Search code examples
pythonweb-scrapingiframemime

I am not able to Scrape Table content with MIME format of data:application/octet-stream using python


I am trying to scrape some data from website, but the data is contained in an Iframe. Initially I scraped the source link but from the source also I am not able to scrape the data. I need help how to extract the data from this source link. Here is the source link: https://chartviewer-europublic.bigapis.net/nzgaV/index.html

Also I am sharing the screenshot here showing the download button url of the data under "a" tag but I am not able to extract this link also.

enter image description here

Here is the code I have used.
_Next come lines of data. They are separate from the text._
-- ==== Sys2Proof/Config.lean ====
section
/-! DEFINITION. The implementation parameters of 00_scope.md R7, and the free values of the spec (opaque constants
without a body: nothing in Lean can evaluate them). -/

namespace Sys2Proof

/-- The default of `SPEED_W` (R7, decision D6). -/
abbrev Config.defaultSpeedW : Nat := 32

/-- The default of `DUTY_W` (R7, decision D7). -/
abbrev Config.defaultDutyW : Nat := 16

/-- The default of `SPEED_MAX` (R7, decision D29). -/
abbrev Config.defaultSpeedMax : Int := 1000

/-- The default of `DUTY_OFFSET` (R7, decision D29). -/
abbrev Config.defaultDutyOffset : Int := 1000

/-- `BITPOS : Channel × Half → Fin 8` (R70): the mask position of each direction bit. The proof field says that the
eight positions are distinct, so every value of this type is a bijection, as R70 demands (assumption log 12). -/
structure BitPos where
  m1A : Fin 8
  m1B : Fin 8
  m2A : Fin 8
  m2B : Fin 8
  m3A : Fin 8
  m3B : Fin 8
  m4A : Fin 8
  m4B : Fin 8
  distinct : [m1A, m1B, m2A, m2B, m3A, m3B, m4A, m4B].Nodup
deriving DecidableEq, Repr

/-- `BITPOS(ch, h)` (R70). -/
def BitPos.get (p : BitPos) : Channel → Half → Fin 8
  | .m1, .a => p.m1A
  | .m1, .b => p.m1B
  | .m2, .a => p.m2A
  | .m2, .b => p.m2B
  | .m3, .a => p.m3A
  | .m3, .b => p.m3B
  | .m4, .a => p.m4A
  | .m4, .b => p.m4B

/-- The bit table read off a permutation of the eight positions, in the order M1 A, M1 B, ..., M4 B. -/
def BitPos.ofPerm (σ : Equiv.Perm (Fin 8)) : BitPos :=
  ⟨σ 0, σ 1, σ 2, σ 3, σ 4, σ 5, σ 6, σ 7, by simp [σ.injective.eq_iff]⟩

/-- The bit table with the given eight positions, or none where two of them are equal: R70 admits only bijections. -/
def BitPos.ofPositions? (m1A m1B m2A m2B m3A m3B m4A m4B : Fin 8) : Option BitPos :=
  if h : [m1A, m1B, m2A, m2B, m3A, m3B, m4A, m4B].Nodup then
    some ⟨m1A, m1B, m2A, m2B, m3A, m3B, m4A, m4B, h⟩
  else none

/-- `REF_BITPOS` (R72), for test vectors only; no source confirms it and State.reset does not assume it. -/
def BitPos.reference : BitPos := ⟨2, 3, 1, 4, 5, 7, 0, 6, by decide⟩

/-- The identity layout of 95_test_vectors.md section 2.2. -/
def BitPos.identity : BitPos := ⟨0, 1, 2, 3, 4, 5, 6, 7, by decide⟩

/-- The two values `LEFT_GROUP` may take (R75): `{M1, M2}` or `{M3, M4}`. -/
inductive LeftGroup where
  | m12 | m34
deriving DecidableEq, Repr

/-- Whether a channel is in `LEFT_GROUP` (R75). -/
def LeftGroup.contains : LeftGroup → Channel → Bool
  | .m12, .m1 => true
  | .m12, .m2 => true
  | .m12, .m3 => false
  | .m12, .m4 => false
  | .m34, .m1 => false
  | .m34, .m2 => false
  | .m34, .m3 => true
  | .m34, .m4 => true

/-- The two values of `STOP_TX` (R7, R84, decision D10). -/
inductive StopTx where
  | none | zero
deriving DecidableEq, Repr

/-- `RESET_LINES` (R7, R25): the levels of DATA, CLK and LATCH after reset. R168 demands that CLK be 0; the proof field
makes a configuration with CLK = 1 impossible to build (assumption log 12). -/
structure ResetLines where
  data : Bit
  clk : Bit
  latch : Bit
  clkLow : clk = false
deriving DecidableEq, Repr

/-- The reset levels, or none where CLK is 1: the configuration that R168 excludes and 95_test_vectors.md section 2.3 says
a model must refuse. -/
def ResetLines.ofLevels? (data clk latch : Bit) : Option ResetLines :=
  if h : clk = false then some ⟨data, clk, latch, h⟩ else none

/-- The parameters of R7, fixed for a machine (R37). State holds one, and no step changes it
(assumption log 2). -/
structure Config where
  bitpos : BitPos
  leftGroup : LeftGroup
  stopTx : StopTx
  /-- `SPEED_W`, the width of a speed operand: a command word has `2 * SPEED_W + 8` bits (R55, decision D6). -/
  speedW : Nat
  /-- `DUTY_W`, the width of a duty register and of a PWM duration (R23, R33, decision D7). -/
  dutyW : Nat
  /-- `SPEED_MAX`, the upper clamp bound (R100, decision D29). -/
  speedMax : Int
  /-- `DUTY_OFFSET`, the integer added after clamping (R100, decision D29). -/
  dutyOffset : Int
  resetLines : ResetLines
  cfgValid : Bool
  /-- `T_SETTLE`, the least duration of a settle hold, in a unit the spec leaves open (R171). -/
  tSettle : Nat
  /-- `PWM_PERIOD`, in microseconds (R151, decision D26). -/
  pwmPeriod : Nat
deriving DecidableEq, Repr

/-- Every result of `clampAndMap` fits a duty register, as at the defaults (R102): no clamp constant is negative, and the
largest result, `SPEED_MAX + DUTY_OFFSET`, is below `2^DUTY_W`. -/
def Config.DutiesFit (c : Config) : Prop :=
  0 ≤ c.speedMax ∧ 0 ≤ c.dutyOffset ∧ (c.speedMax + c.dutyOffset).toNat < 2 ^ c.dutyW

/-- The clamp constants at the source's values, 1000 and 1000, with a duty register that holds every result (R101, R102:
`DUTY_W` of at least 11). The defaults are one such case. -/
def Config.SourceConstants (c : Config) : Prop := c.speedMax = 1000 ∧ c.dutyOffset = 1000 ∧ 11 ≤ c.dutyW

/-- FREE VALUE: the permutation behind BITPOS at State.reset. The source does not give the literal positions (R70,
91_not_in_source.md N1; assumption log 3). -/
opaque Config.wiring : Equiv.Perm (Fin 8)

/-- FREE VALUE: `T_SETTLE` at State.reset (R171; assumption log 14). -/
opaque Config.settleTime : Nat

/-- FREE VALUE: `PWM_PERIOD` at State.reset (R151; assumption log 14). -/
opaque Config.pwmFrame : Nat

/-- FREE VALUE: the receiver's `SR` at power-up, any 8-bit value (R32; assumption log 5). -/
opaque Config.powerUpSr : Byte

/-- FREE VALUE: the receiver's `OUT` at power-up, any 8-bit value, independent of SR (R32; assumption log 5). -/
opaque Config.powerUpOut : Byte

/-- FREE VALUE: the level of a line after the n-th F_CONFIG (R144; assumption log 7). -/
opaque Config.freeLine : Nat → Pin → Bit

/-- FREE VALUE: a duty register after the n-th F_CONFIG, of which its `DUTY_W` bits are used (R144; assumption log 7). -/
opaque Config.freeDuty : Nat → Channel → Duty

/-- FREE VALUE: what a duty register of the given width holds for a result of `clampAndMap` that the width cannot hold; its
`DUTY_W` bits are used (R23, R102; assumption log 23). -/
opaque Config.unheldDuty : Nat → Int → Duty

/-- FREE VALUE: a PWM duration after the n-th F_CONFIG, of which its `DUTY_W` bits are used (R144; assumption log 7). -/
opaque Config.freeDur : Nat → Channel → Duty

/-- FREE VALUE: a PWM channel's running flag after the n-th F_CONFIG (R144; assumption log 7). -/
opaque Config.freeRun : Nat → Channel → Bool

/-- FREE VALUE: `drive(ch)` where both direction bits of the channel are set, after the n-th event (R152; assumption log 8). -/
opaque Config.freeDrive : Nat → Channel → Drive

/-- The spec's defaults (R7) around a given bit table, with free T_SETTLE and PWM_PERIOD. -/
def Config.withBitPos (p : BitPos) : Config where
  bitpos := p
  leftGroup := .m34
  stopTx := .none
  speedW := Config.defaultSpeedW
  dutyW := Config.defaultDutyW
  speedMax := Config.defaultSpeedMax
  dutyOffset := Config.defaultDutyOffset
  resetLines := ⟨false, false, false, rfl⟩
  cfgValid := true
  tSettle := Config.settleTime
  pwmPeriod := Config.pwmFrame

/-- The configuration of State.reset: the spec's defaults (R7), and free values where R7 says OPEN without a default
(assumption logs 3 and 14). -/
def Config.atReset : Config := Config.withBitPos (BitPos.ofPerm Config.wiring)

end Sys2Proof
end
I have used BeautifulSoup for the scraping.

# Libraries

from bs4 import BeautifulSoup
import requests

# Original website link
url_spain_total="https://anfac.com/cifras-clave/matriculaciones-turismos-y-todoterreno/"

page_total=requests.get(url_spain_total).text

soup_spain_total=BeautifulSoup(page_total,"lxml")
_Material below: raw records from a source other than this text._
-- ==== Sys2Proof/Machine/Port.lean ====
section
/-! DEFINITION. What one step does with the command port's pins (20_memory.md R46, 60_exceptions.md R147): the step's parts,
which Step.lean calls. -/

namespace Sys2Proof.Machine

/-- CALLER presents `cw` and waits for completion, as R157 asks (the macro model of R46). -/
def PortInput.call (cw : Nat) : PortInput := ⟨false, true, cw, true⟩

/-- CALLER presents `cw` for one step and does not wait (the micro-step model of R46). -/
def PortInput.strobe (cw : Nat) : PortInput := ⟨false, true, cw, false⟩

/-- CALLER presents nothing in this step: `valid = 0`. -/
def PortInput.quiet : PortInput := ⟨false, false, 0, false⟩

/-- CALLER asserts `rst` (R64). -/
def PortInput.reset : PortInput := ⟨true, false, 0, false⟩

/-- A step with no word presented: a micro-step where PEND is not empty (R46), nothing where it is; halted, the block emits
no event (R143). -/
def State.advance (s : State) : State := if s.halted then s else s.microStep

/-- A presented word on a block that is neither halted nor busy (R46), decoded at the block's `SPEED_W` (R58): Illegal raises
F_ILLEGAL (R141); a decoded command runs, whole where CALLER waits, and only up to its acceptance where it does not. -/
def State.takeWord (s : State) (cw : Nat) (waits : Bool) : Outcome :=
  match decodeWord s.cfg.speedW cw with
  | .error _ => .next (s.raise .fIllegal)
  | .ok i => if waits then exec i s else .next (s.accept (commandOf s.cfg i))

/-- One step's reaction to the pins, in the priority of R147: `rst` first, then a presented word (halted, busy, Illegal, in
this order), then the command in flight. -/
def State.react (s : State) (p : PortInput) : Outcome :=
  if p.rst then .next s.startReset
  else if p.valid then s.gate (s.takeWord p.cw p.waits)
  else .next s.advance

end Sys2Proof.Machine
end

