-- ==== Sys2Proof/Safety.lean ====
section
/-! DEFINITION. The terms that claims about the machine use: readiness, runs and their ends, the invariants, and the tables of
what a completed command leaves. -/

namespace Sys2Proof.Machine

/-- The block accepts a word: `ready = 1` (R28). -/
def State.Ready (s : State) : Prop := s.fault = .noFault ∧ s.busy = false

/-- `k` steps of the machine, as the host's interface runs it. -/
def runSteps (k : Nat) (s : State) : Outcome := Host.Core.run Sys2Proof.core k s

/-- A run has ended: `BUSY = 0` and CALLER presents no further word (R174). DESIGN CHOICE (assumption log 25): R174 speaks
only of words; here a run has ended only once CALLER has no move left at all, so a remaining `rst` or idle move, which
presents no word, keeps the run open until it is taken. -/
def State.RunEnded (s : State) : Prop := s.busy = false ∧ s.port = []

/-- A good end of a run (R35, R174). -/
def State.GoodEnd (s : State) : Prop := s.RunEnded ∧ s.fault = .noFault

/-- A legal duty value (R23, R36): a `DUTY_W`-bit number and, where every result of `clampAndMap` fits, one from
`DUTY_OFFSET` to `DUTY_OFFSET + SPEED_MAX`, which is [1000, 2000] at the default constants (R102). -/
def legalDuty (c : Config) (v : Duty) : Prop :=
  v < 2 ^ c.dutyW ∧ (c.DutiesFit → c.dutyOffset ≤ v ∧ v ≤ c.dutyOffset + c.speedMax)

/-- An event whose duty, where it has one, is legal (R42). -/
def Event.legal (c : Config) : Event → Prop
  | .pwmSet _ v => legalDuty c v
  | .pwmStart _ => True
  | .pin _ _ => True
  | .settle => True

/-- What holds in every reachable state of a block whose handles are valid (R36), with what makes it inductive. -/
structure State.Consistent (s : State) : Prop where
  /-- R36, first clause. -/
  dutyLegal : ∀ ch, legalDuty s.cfg (s.duty.get ch)
  /-- The events still to come keep it so. -/
  pendLegal : ∀ e ∈ s.pend, e.legal s.cfg
  /-- R36, second clause. -/
  enable : s.line.enN = !s.shieldEn
  /-- R36, third clause; the two are written by the same event (R42), so it holds during a command too. -/
  mirrored : s.dur = s.duty
  /-- R29: `BUSY = 1` exactly when PEND is not empty. -/
  busyIff : s.busy = !s.pend.isEmpty
  /-- R173: at most 39 micro-steps remain. -/
  pendShort : s.pend.length ≤ 39
  /-- No MODE update is waiting while no command is in flight (R46). -/
  postNone : s.busy = false → s.post = none
  /-- R143: a halted block is not busy. -/
  haltedIdle : s.fault ≠ .noFault → s.busy = false

/-- The block is halted with nothing in flight (R143), and its registers hold `DUTY_W`-bit values (R23, R33). -/
structure State.HaltedClean (s : State) : Prop where
  notBusy : s.busy = false
  pendEmpty : s.pend = []
  postNone : s.post = none
  dutyWidth : ∀ ch, s.duty.get ch < 2 ^ s.cfg.dutyW
  durWidth : ∀ ch, s.dur.get ch < 2 ^ s.cfg.dutyW

/-- The machine's invariant. Where CFG_VALID is true, F_CONFIG never occurs and R36 holds; where it is false the block is
halted in F_CONFIG, and its outputs are unspecified (R144). -/
def State.Inv (s : State) : Prop :=
  (s.cfg.cfgValid = true ∧ s.fault ≠ .fConfig ∧ s.Consistent) ∨
  (s.cfg.cfgValid = false ∧ s.fault = .fConfig ∧ s.HaltedClean)

/-- The masks a block under configuration `c` ever sends (R73, R84). -/
def sentMasks (c : Config) : List Byte :=
  [maskFwd c.bitpos, maskBwd c.bitpos, maskTl c.bitpos, maskTr c.bitpos] ++
    match c.stopTx with
    | .none => []
    | .zero => [0x00#8]

/-- The serial lines are in order (R122, R169): each pending event leaves OUT as it is or makes it a whole mask, and once no
command is pending CLK is low (unless a fault has cut a transfer short). -/
structure State.SerialSafe (s : State) : Prop where
  outKept : ∀ n, (s.microSteps (n + 1)).out = (s.microSteps n).out ∨ (s.microSteps (n + 1)).out ∈ sentMasks s.cfg
  clockLow : s.fault = .noFault → s.drain.line.clk = false

/-- The mask a command transmits, none where it transmits nothing (R80 to R85). -/
def maskSent (c : Config) : Instr → Option Byte
  | .setfwd _ _ => some (maskFwd c.bitpos)
  | .setbwd _ _ => some (maskBwd c.bitpos)
  | .settl _ => some (maskTl c.bitpos)
  | .settr _ => some (maskTr c.bitpos)
  | .stop => match c.stopTx with
    | .none => none
    | .zero => some 0x00#8
  | .shield _ => none

/-- The four motion commands (R77). -/
def isMotion : Instr → Bool
  | .setfwd _ _ => true
  | .setbwd _ _ => true
  | .settl _ => true
  | .settr _ => true
  | .stop => false
  | .shield _ => false

/-- MODE after a command completes, from the MODE before it (R88). -/
def modeAfter (m : Mode) : Instr → Mode
  | .setfwd _ _ => .forward
  | .setbwd _ _ => .backward
  | .settl _ => .turningLeft
  | .settr _ => .turningRight
  | .stop => .stopped
  | .shield _ => m

/-- SHIELD_EN after a command completes (R88). -/
def shieldAfter : Instr → Bit
  | .setfwd _ _ => true
  | .setbwd _ _ => true
  | .settl _ => true
  | .settr _ => true
  | .stop => false
  | .shield f => f

/-- The duties after a command completes, from the duties before it (R76; `SHIELD` writes none, R85). -/
def dutyAfter (c : Config) (old : PerChannel Duty) : Instr → PerChannel Duty
  | .setfwd a b => PerChannel.ofFn (pairDuty c a b)
  | .setbwd a b => PerChannel.ofFn (pairDuty c a b)
  | .settl a => PerChannel.ofFn fun _ => dutyOf c a
  | .settr a => PerChannel.ofFn fun _ => dutyOf c a
  | .stop => PerChannel.minimumDuty c
  | .shield _ => old

/-- The half-bridge each motion command selects on a channel (R73); `STOP` and `SHIELD` select none. -/
def selectedHalf : Instr → Channel → Option Half
  | .setfwd _ _, .m1 => some .b
  | .setfwd _ _, .m2 => some .b
  | .setfwd _ _, .m3 => some .a
  | .setfwd _ _, .m4 => some .a
  | .setbwd _ _, .m1 => some .a
  | .setbwd _ _, .m2 => some .a
  | .setbwd _ _, .m3 => some .b
  | .setbwd _ _, .m4 => some .b
  | .settl _, _ => some .b
  | .settr _, _ => some .a
  | .stop, _ => none
  | .shield _, _ => none

/-- The drive of a half-bridge at a duration (R152). -/
def Drive.ofHalf (v : Duty) : Half → Drive
  | .a => .dirA v
  | .b => .dirB v

/-- The state a motion command leaves, from a ready block whose CLK line is low (R80 to R83): every field named here is
written, every other is as before. What WORK and BITCNT hold then is the model's choice (R30; assumption log 6). -/
def State.afterMotion (s : State) (mask : Byte) (d : Channel → Duty) (mode : Mode) : State :=
  { s with
    duty := PerChannel.ofFn d
    dur := PerChannel.ofFn d
    shieldEn := true
    line := ⟨mask.getLsbD 0, false, true, false⟩
    mode := mode
    busy := false
    pend := []
    post := none
    work := 0#8
    bitcnt := 8#4
    sr := mask
    out := mask
    trace := s.trace ++ (dutyWrites d ++ transmit mask ++ [.pin .enN false]) }

end Sys2Proof.Machine
end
print(soup_spain_total.prettify())

# Getting the list of links in the iframe
result_spain=soup_spain_total.find_all("iframe")
result_spain

# Getting the required source link
total_main_link=result_spain[1]["src"]
total_main_link

After getting the source link, I am not able to extract the table contents.

Any help is appreciated. Thanks in Advance!


Solution

  • The following is an example of how you can get that data using selenium:

    from selenium import webdriver
    from selenium.webdriver.chrome.service import Service
    from selenium.webdriver.chrome.options import Options
    from selenium.webdriver.common.by import By
    from selenium.webdriver.support.ui import WebDriverWait
    from selenium.webdriver.support import expected_conditions as EC
    import pandas as pd
    
    chrome_options = Options()
    chrome_options.add_argument("--no-sandbox")
    # chrome_options.add_argument("--headless")
    chrome_options.add_argument('disable-notifications')
    chrome_options.add_argument("window-size=1920,1080")
    
    webdriver_service = Service("chromedriver/chromedriver") ## path to where you saved chromedriver binary
    browser = webdriver.Chrome(service=webdriver_service, options=chrome_options)
    wait = WebDriverWait(browser, 20)
    url = ' https://chartviewer-europublic.bigapis.net/nzgaV/index.html'
    browser.get(url) 
    table = wait.until(EC.element_to_be_clickable((By.ID, "datatable")))
    df = pd.read_html(table.get_attribute("outerHTML"))[0]
    print(df)
    

    This will get the information as a dataframe, and display it in terminal:

    Categoría Ago-22 Ago-21 % Variacion Acumulado 2022 Acumulado 2021 % Variacion Acumulado
    0 Gasolina 22.3402 20.0702 11311.31 231.348 279.89 -17-17.34
    1 Diesel 8.9639 8.06481 11211.15 92.9799 119.641 -22-22.29
    2 Resto 20.6042 19.4492 595.94 208.715 188.782 1110.56
    3 Total combustibles 51.9075 47.5835 919.09 533.043 588.314 -9-9.39
    4 Particular 24.9512 26.0833 -4,3-4.34 233.413 236.728 -1-1.4
    5 Empresa 21.7122 17.6732 22922.85 224.337 215.654 44.03
    6 Alquiler 5.24452 3.82738 37037.03 75.2928 135.931 -45-44.61
    7 Total canales 51.9075 47.5835 919.09 533.043 588.314 -9-9.39

    The selenium setup is for linux. However, if you would just peruse the questions on Selenium on this forum, you would find countless examples of selenium/chromedriver setups for Windows, if you are using Windows (or for Mac, for that matter).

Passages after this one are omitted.